# Tips & Tricks: Lacquer



## MsDebbieP (Jan 4, 2007)

what are your tips/tricks/strategies re: *using lacquer on projects*?

(also add links to helpful blogs etc that are related to the topic)


*Gateway to all Tips & Tricks Topics*


----------



## mrtoasty (Jan 13, 2011)

I use a waterborne lacquer that works well. It sprays well, dries just like its solvent brother, does a full "burn in" from coat to coat, and clean up is a snap. I only clean the gun twice a day and recoat about every 30 minutes.

After the first coat I check for raised grain and sand as required, it depends on what stain or oil used first. I do a lot of cherry, so BLO or shellac are the main treatments before lacquer.

I sand between the 4th and 5th coat with 220. I make sure the finish has flat dull look at this point. I wipe down with a damp rag and add 4 to five more coats. I always use gloss and can rub to what ever shine I need.

I let the finish cure for a week before I touch it. I then use a RAS with 400 grit to bring it back to dull and flat. I continue with mirco mesh sanding product stepping from 1500 to 12,000 with the RAS. If I want satin finish I stop a step or 2 short. It comes out smooth as glass.

I always check the temperature of the lacquer before spraying, I like to spray at 75 to 80.

I use a Earlex 5000 sprayer, ( I would like to upgrade to the 5500) and reduce the product 5%. I use target coatings EM 6000 lacquer

I am not sure if this is what you were looking for, but my 2 cents.

Les


----------



## MsDebbieP (Jan 4, 2007)

any information is good information! 
thanks


----------



## Finn (May 26, 2010)

brush it or spray it , but inhale deeply….wheeeeeeeeeeeeeee!


----------



## DMIHOMECENTER (Mar 5, 2011)

I often brush or spray from Dreft can on small projects, but on larger jobs spray with my Earlex 5000. I, too want to upgrade to the 5500 at some point.

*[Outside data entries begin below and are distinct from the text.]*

-- ==== Sys2Proof/Proofs/FrameSerializer.lean ====
section
/-! PROOFS. FrameSerializer (44_frame_serializer.md): the frame's bits, SERVICE and REFRESH, the engine at both levels, and
what no step does to a transmission in flight. -/

namespace Sys2Proof.Machine

/-! ### The frame's bits in wire order (R51, R118) -/

/-- The bits of a byte in the order they are sent, the most significant first (R118). -/
def byteBits (b : Byte) : List Bool :=
  [b.getLsbD 7, b.getLsbD 6, b.getLsbD 5, b.getLsbD 4, b.getLsbD 3, b.getLsbD 2, b.getLsbD 1, b.getLsbD 0]

/-- The 24 bits of an entry in the order they are sent, slot 0 first (R51). -/
def entryBits (t : Wire3) : List Bool := [t.b0, t.b1, t.b2].flatMap byteBits

/-- The first 24 bits of the frame are those of LED 0. -/
theorem map_frameBit_head (t : Wire3) (ts : List Wire3) : (List.range 24).map (frameBit (t :: ts)) = entryBits t := rfl

/-- Past LED 0 the bits are those of the frame without it. -/
theorem frameBit_cons_add (t : Wire3) (ts : List Wire3) (k : Nat) : frameBit (t :: ts) (24 + k) = frameBit ts k := by
  have hled : (24 + k) / 24 = k / 24 + 1 := by omega
  have hslot : (24 + k) % 24 / 8 = k % 24 / 8 := by omega
  have hbit : (24 + k) % 8 = k % 8 := by omega
  simp only [frameBit, hled, hslot, hbit, List.getElem?_cons_succ]

/-- Settles O31: by induction on the frame, LED 0 first. -/
theorem frameBitsInWireOrder : Obligations.FrameBitsInWireOrder := by
  unfold Obligations.FrameBitsInWireOrder
  intro frame
  show _ = frame.flatMap entryBits
  induction frame with
  | nil => rfl
  | cons t ts ih =>
    have hrest : frameBit (t :: ts) ∘ (24 + ·) = frameBit ts := funext (frameBit_cons_add t ts)
    rw [List.length_cons, Nat.mul_succ, Nat.add_comm, List.range_add, List.map_append, List.map_map, map_frameBit_head,
      hrest, ih, List.flatMap_cons]

/-! ### DIRTY_CLEAR and TX_STRATEGY (R121, R123, R124) -/

/-- The start of a transmission leaves a set `dirty` set under AT_COMPLETE alone. -/
theorem dirtyAtStart_true (p : Params) : dirtyAtStart p true = decide (p.dirtyClear = .atComplete) := by
  unfold dirtyAtStart
  cases p.dirtyClear <;> rfl

/-- The completion of a transmission leaves `dirty` alone under AT_START, and else clears it. -/
theorem dirtyAtComplete_eq (p : Params) (dirty : Bool) :
    dirtyAtComplete p dirty = (dirty && decide (p.dirtyClear = .atStart)) := by
  unfold dirtyAtComplete
  cases p.dirtyClear <;> simp

/-- From no wait, the start of a transmission makes the controller wait under BLOCKING alone. -/
theorem waitAtStart_none (p : Params) : waitAtStart p .none = if p.txStrategy = .blocking then .tx else .none := by
  unfold waitAtStart
  cases p.txStrategy <;> rfl

/-! ### SERVICE and REFRESH (R119 to R121, R124) -/

/-- A SERVICE taken with `dirty` set and the engine idle starts a transmission. -/
theorem effectOf_service_starts {t : State} (hd : t.dirty = true) (hb : t.busy = false) :
    effectOf .service t = startTx t := by
  simp [effectOf, hd, hb]

/-- Any other SERVICE that is taken has no effect. -/
theorem effectOf_service_defers {t : State} (h : t.dirty = false ∨ t.busy = true) : effectOf .service t = t := by
  rcases h with hd | hb
  · simp [effectOf, hd]
  · simp [effectOf, hb]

I've been toying with the idea of using airbrush equipment to spray very small and/or detailed work but have not had the need yet to justify the plunge.


----------



## BillWhite (Jul 23, 2007)

Don't rule out a small siphon gun like the "Critter" when finishing small projects. Works well for any type finish I've used.
"Lacquer" is a broad category. NC, water based, yadda yadda. Each will have different characteristics and different application needs.
I grew up in a piano shop that used NC lacquer for all finishes. Yep! I stayed gassed all day, but the finishes were a work of art. Not the best for a work environment, but some of those pianos are still beautiful after 50 years.
Bill


----------



## Grumpy (Nov 9, 2007)

I use wipe on poly a lot. No runs & no brush marks.


----------